C’est la première réelle nouveauté de David BOWIE que Forces Parallèles chronique. Dix ans ! Comme ce fut long ! Cet album est l’un des plus importants que nous ayons eu à chroniquer depuis la naissance du site, qui n’existait pas en 2003 lorsque son précédent opus Reality vit le jour. Dans la carrière de l’un des plus grands artistes de l’histoire de la musique, dix ans représentent un hiatus conséquent. Dès cet instant, deux possibilités s’offrent à nous : soit la maison de disque a poussé, les fans ont réclamé, le monde entier a revendiqué son tribut à la cause de l’innovation artistique, soit… David s’est réveillé un beau matin, a réalisé qu'il était toujours capable de contribuer à l’histoire de la musique et a décidé que l'album qui poussait dans ses tripes tel le nénuphar de l’écume des jours devait voir le jour. Quand à moi, je ne doute pas de l’homme qui venait d’ailleurs, la réponse à la question ne peut qu’être optimiste et nous risquons fort de nous trouver face à un album mythique. Alors le voila… Et ça recommence : le Thin white Duke, ex Major Tom, ex Ziggy, blabla, se permet de sortir une œuvre nantie d’une pochette hideuse… On se souvient des superbes artworks de Heathen et Reality... Contrepied total avec cette…performance ? Sortie de l’esprit torturé de Jonathan Bambrook, le concepteur des deux précitées : on y voit la pochette d’Heroes au titre barré, parasitée par un carré blanc, une police toute conne...Il faut avoir fait polytechnique pour suivre David BOWIE. Elle symboliserait « L’effacement du passé »…on s’en serait douté…personne ne sera indifférent, c’est l’évidence.

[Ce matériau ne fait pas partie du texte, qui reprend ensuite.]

/-- The open epoch closes and the next opens (R325, R326, R338): with the window full it stays open past its period (R327); in SOLO it
is written to the journal ring and its records are confirmed; otherwise it is sent and waits for its REPLY. A number that would pass
its maximum is held, no further epoch opens, and EPOCH_SEQ_END is recorded. DEDUCED, unsafe: log 52. -/
def closeEpoch (s : State) : State :=
  if s.mir.seqEnd then s
  else if !solo s && decide (epochWindow s ≤ s.mir.sent.length) then rflag F.PNL_EPOCH_SEQ_HELD_OPEN true s
  else if !solo s && !rbit F.PNL_CTL_MIRROR_EN s then s
  else
    let num := rget F.PNL_EPOCH_SEQ_NUMBER s
    let e : EpochSt := { num := num, prev := s.mir.prev, recs := s.mir.opened }
    let nxt := max (num + 1) (s.mir.recvMax + 1)
    let s := { s with mir := { s.mir with opened := [], takes := 0, prev := num } }
    let s := if 0xFFFFFFFFFFFF < nxt then
        record Ev.EPOCH_SEQ_END srcPNL 0 [] { s with mir := { s.mir with seqEnd := true } }
      else longPeriod (rset F.PNL_EPOCH_SEQ_NUMBER nxt s)
    let s := rflag F.PNL_EPOCH_SEQ_HELD_OPEN false s
    let s := forEach e.recs closeRec s
    let s := if (solo s && !s.mir.copying) || s.mir.sendPaused then s
      else emit (.epoch { mpv := rget F.PNL_LINK_STATUS_MPV s, number := num, prev := e.prev, ack := s.mir.lastApplied, records := e.recs }) s
    if solo s then settleBarriers (forEach e.recs confirmRec { s with mir := { s.mir with journal := s.mir.journal.filter (journalNeeded s) ++ [e] } })
    else syncSent { s with mir := { s.mir with sent := s.mir.sent ++ [e] } }

/-- A record placed in the open epoch (R325, R331). A write TAKE record takes WSEQ: the epoch's number × 65,536 + its position; an
epoch that would take a 65,537th closes first, and one whose bytes reach MAX_MIB closes. Answers the WSEQ. -/
def addRec (slot : Nat) (group : Option Nat) (r : ERec) (s : State) : Nat × State :=
  let s := if isWriteTake r ∧ 65536 ≤ s.mir.takes then closeEpoch s else s
  let num := rget F.PNL_EPOCH_SEQ_NUMBER s
  let (w, r, s) := match r with
    | .take rd' true id w q =>
      let w := if w = 0 then num * 65536 + s.mir.takes else w
      (w, ERec.take rd' true id w q, { s with mir := { s.mir with takes := s.mir.takes + 1 } })
    | r => (0, r, s)
  let s := { s with mir := { s.mir with opened := s.mir.opened ++ [{ slot := slot, group := group, body := r }] } }
  (w, if epochMaxBytes s ≤ openBytes s then closeEpoch s else s)

/-- The slot number that stands for records made outside a task slot. -/
def noSlot : Nat := 512

/-- A record placed by the Array Runtime outside any host command. -/
def addRec' (group : Option Nat) (r : ERec) (s : State) : State := (addRec noSlot group r s).2

/-! ### Credits (R43, R64, R65) -/

/-- The bytes of set D caddies that hold own or shadow dirty data (R153). -/
def dirtyBytes (own : Bool) (s : State) : Nat :=
  (s.arr.dirty.filter (fun d => d.own == own)).foldl (fun n d => n + d.bytes) 0

/-- The grants outstanding on all controllers. -/
def grantsOut (s : State) : Nat := s.host.ctrls.foldl (fun n p => n + (p.2.grant - p.2.landed)) 0

/-- D of R65. -/
def measureD (s : State) : Nat := max (dirtyBytes true s) (dirtyBytes false s) + grantsOut s

/-- The ceiling C of R65. -/
def ceilingC (d : Nat) : Nat :=
  let g := 2 ^ 30
  if d ≤ 12 * g then 4 * 2 ^ 20
  else if d < 16 * g then 4 * 2 ^ 20 * (16 * g - d) / (4 * g) / 4096 * 4096
  else 0

/-- CMDSEQ_LIMIT of a queue: the highest CMDSEQ completed plus the depth, in the numbers 1 to 0xFFFFFFFF that a CMDSEQ runs through (R43). -/
def cmdseqLimit (k : Nat) (s : State) : Nat := ((hqOf s k).done + (hqOf s k).depth - 1) % (2 ^ 32 - 1) + 1

/-- What a controller may be granted beyond its present grant: the ceiling C on its own outstanding grant, 48 MiB on the sum of all, and 16 GiB on
D (R65). -/
def creditRoom (n : Nat) (s : State) : Nat :=
  let c := ctrlOf s n
  min (ceilingC (measureD s) - (c.grant - c.landed)) (min (48 * 2 ^ 20 - grantsOut s) (16 * 2 ^ 30 - measureD s))

/-- A CREDIT message of a queue: its controller's GRANT_LIMIT and its own CMDSEQ_LIMIT. -/
def sendCredit (n qid : Nat) (s : State) : State :=
  egress (.credit (hbHead 3 { cntlid := n, qid := qid } s) (ctrlOf s n).grant (cmdseqLimit (512 * n + qid) s)) s

/-- GRANT_LIMIT of a controller of the Rearn binding raised as far as the ceilings allow, in steps of 4 KiB (R65). DESIGN CHOICE, unsafe: log 50. -/
def raiseGrant (n : Nat) (s : State) : State :=
  let c := ctrlOf s n
  if c.live && !c.tcp then setCtrl n { c with grant := c.grant + creditRoom n s / 4096 * 4096 } s else s

/-- CREDIT (R65): GRANT_LIMIT raised, and sent on a queue when it rose. DESIGN CHOICE, unsafe: log 50. -/
def grantCredit (n qid : Nat) (s : State) : State :=
  let t := raiseGrant n s
  if (ctrlOf t n).grant = (ctrlOf s n).grant then s else sendCredit n qid t

/-- CREDITs to every live controller (R65). The queue that such a CREDIT names is queue 1. DESIGN CHOICE, unsafe: log 50. -/
def grantAll (s : State) : State := forEach (s.host.ctrls.map (·.1)) (fun n s => grantCredit n 1 s) s

/-! ### Completing a host command (R45, R47, R87) -/

/-- The next CSN of a space, as its counter stands: 0x7FFFFFFF + 1 stands for the wrap to 1 (R45). -/
def nextCsn (n : Nat) : Nat := if 0x80000000 ≤ n then 1 else n

/-- The next CSN of this head's space, bit 31 naming it, and the queue with it issued (R45). -/
def takeCsn (s : State) (q : HQueue) : Nat × HQueue :=
  if headSlot s = 0 then (nextCsn q.nextA, { q with nextA := nextCsn q.nextA + 1 })
  else (0x80000000 + nextCsn q.nextB, { q with nextB := nextCsn q.nextB + 1 })

/-- The CSN issued before `next`, 0 when none was. -/
def lastCsn (next : Nat) : Nat := next - 1

/-- A command leaves its queue: it is no longer open, and CMDSEQ_LIMIT rises with the highest CMDSEQ completed (R43); a CREDIT carries the new
limit on the Rearn binding. -/
def closeCmd (id : CmdId) (s : State) : State :=
  let k := 512 * id.cntlid + id.qid
  let q := hqOf s k
  let up : Bool := seqBefore q.done id.cmdseq
  let s := setHq k { q with open_ := q.open_.filter (· != id.cmdseq), done := if up then id.cmdseq else q.done } s
  if up && !q.tcp && (ctrlOf s id.cntlid).live then sendCredit id.cntlid id.qid s else s

/-- The NVMe status field of a completion (R115). -/
def statusField (c : Cqe) : Nat := c.sc + 256 * c.sct + 2048 * c.crd + (if c.more then 2 ^ 13 else 0) + (if c.dnr then 2 ^ 14 else 0)

/-- A command that failed stands in the error log (R56), the 64 newest first. DESIGN CHOICE, unsafe: log 49. -/
def noteError (m : HbMsg) (cqe : Cqe) (s : State) : State :=
  if statusField cqe = 0 then s else
  let n := ((s.host.errorLog.head?).map (·.count)).getD 0 + 1
  let e : ErrEntry := { count := n, qid := m.id.qid, cid := m.sqe.cid, status := statusField cqe, nsid := m.sqe.nsid }
  { s with host := { s.host with errorLog := (e :: s.host.errorLog).take 64 } }

/-- A completion posted (R45, R46, R87): a LOCAL command's leaves at once with CSN 0; a mirrored one takes its CSN and a CPL record in
the open epoch, and PNL holds it until the record is confirmed. READ marks a read's, REISSUE a replayed one's; an NVMe/TCP one is not
sent by the shadow (R335). -/
def postCpl (slot : Nat) (t : Task) (cqe : Cqe) (mirror : Bool) (s : State) : State :=
  match t.cmd with
  | none => s
  | some m =>
    let k := 512 * m.id.cntlid + m.id.qid
    let s := noteError m cqe s
    if m.loc || !mirror then sendCpl m.id m.tcp false 0 cqe (closeCmd m.id s)
    else
      let (csn, q) := takeCsn s (hqOf s k)
      let s := closeCmd m.id (setHq k q s)
      (addRec slot t.group (.cpl (m.sqe.opc == 2 && m.id.qid != 0) t.replay m.tcp m.id csn cqe) s).2

/-- The slot that a waiting command keeps. -/
def slotHolding (t : Task) (s : State) : Option Nat :=
  if t.cmd.isNone then none else
  lowest 512 (fun i => slotBusy s i && (slotOf s i).task.typ == 1 && ((slotOf s i).task.cmd.map (·.id)) == t.cmd.map (·.id))

/-- A command that waited ends: it completes from its slot, which is released, or, holding none, by itself. -/
def endTask (t : Task) (cqe : Cqe) (s : State) : State :=
  match slotHolding t s with
  | some i => freeSlot i (postCpl i (slotOf s i).task cqe true s)
  | none => postCpl noSlot t cqe true s

/-- Whether a queue still has a command without a CSN, of those listed. -/
def anyOpen (k : Nat) (l : List Nat) (s : State) : Bool := l.any (fun c => (hqOf s k).open_.contains c)

/-- The fences of a queue's reset: the last CSN issued in each space (R68 step 4). -/
def captureFence (k : Nat) (s : State) : State :=
  let q := hqOf s k
  setHq k { q with fenceA := lastCsn q.nextA, fenceB := 0x80000000 + lastCsn q.nextB, sq := false } s

/-- A successful status. -/
def stOk : Cqe := {}

/-- Command Sequence Error. -/
def stSeqErr : Cqe := { sc := 0x0C }

/-- The end of a queue's reset: its fences are captured and the Delete completes with them (R68 step 4); after the admin queue's, which
waits for those of the controller's I/O queues, CSTS.RDY reads 0, and an association that was to end is gone. -/
def endReset (r : Nat × Nat × Option Task) (s : State) : State :=
  let k := 512 * r.1 + r.2.1
  let s := captureFence k s
  match r.2.2 with
  | some t => endTask t { dw0 := (hqOf s k).fenceA, dw1 := (hqOf s k).fenceB } s
  | none =>
    let c := ctrlOf s r.1
    if r.2.1 = 0 then setCtrl r.1 { c with rdy := false, live := c.live && !c.ending, ending := false } s else s

/-- A QUEUE record that stops a queue's intake has not reached the shadow yet, so that a command which only the shadow took in may still be
unknown here (R68 steps 1 and 2). -/
def stopUnknown (n qid : Nat) (s : State) : Bool :=
  let is := fun (r : ERecord) => match r.body with | .queue n' q' _ false _ _ _ _ => n' == n && q' == qid | _ => false
  !solo s && (s.mir.opened.any is || s.mir.sent.any (fun e => e.recs.any is))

Mais après avoir vu la vidéo de « Where are we now », on reste dubitatif… Effacement, glorification ou premier souvenir ? Assurément, dix années de silence total ne peuvent déboucher que sur une création passionnante pour celui qui est probablement le plus grand artiste musical encore en activité –et je cause d’une vraie activité -.Posez une oreille sur « Lost is love »… Vous y êtes ? Une puissance inéluctable se dégage de ce titre hypnotique. La guitare rappellera celle du sieur Stevie Ray VAUGHAN sur « Let’s dance » - deuxième souvenir -. Un morceau d’une force rare, dans lequel David donne le meilleur de lui-même. Un morceau pour l’histoire, que j’adorerai le voir jouer en Live. Le riff de « The stars (are out tonight) », nous replonge dans les ambiances des années 90, quand le Duke faisait de Trent REZNOR son mentor avec une modestie exemplaire pour un artiste d’un tel charisme, troisième souvenir. Ce nouvel album est donc certainement plus dans une veine « Un artiste se penche sur son passé » que sur une oblitération de ce passé. Je le vois comme une acceptation.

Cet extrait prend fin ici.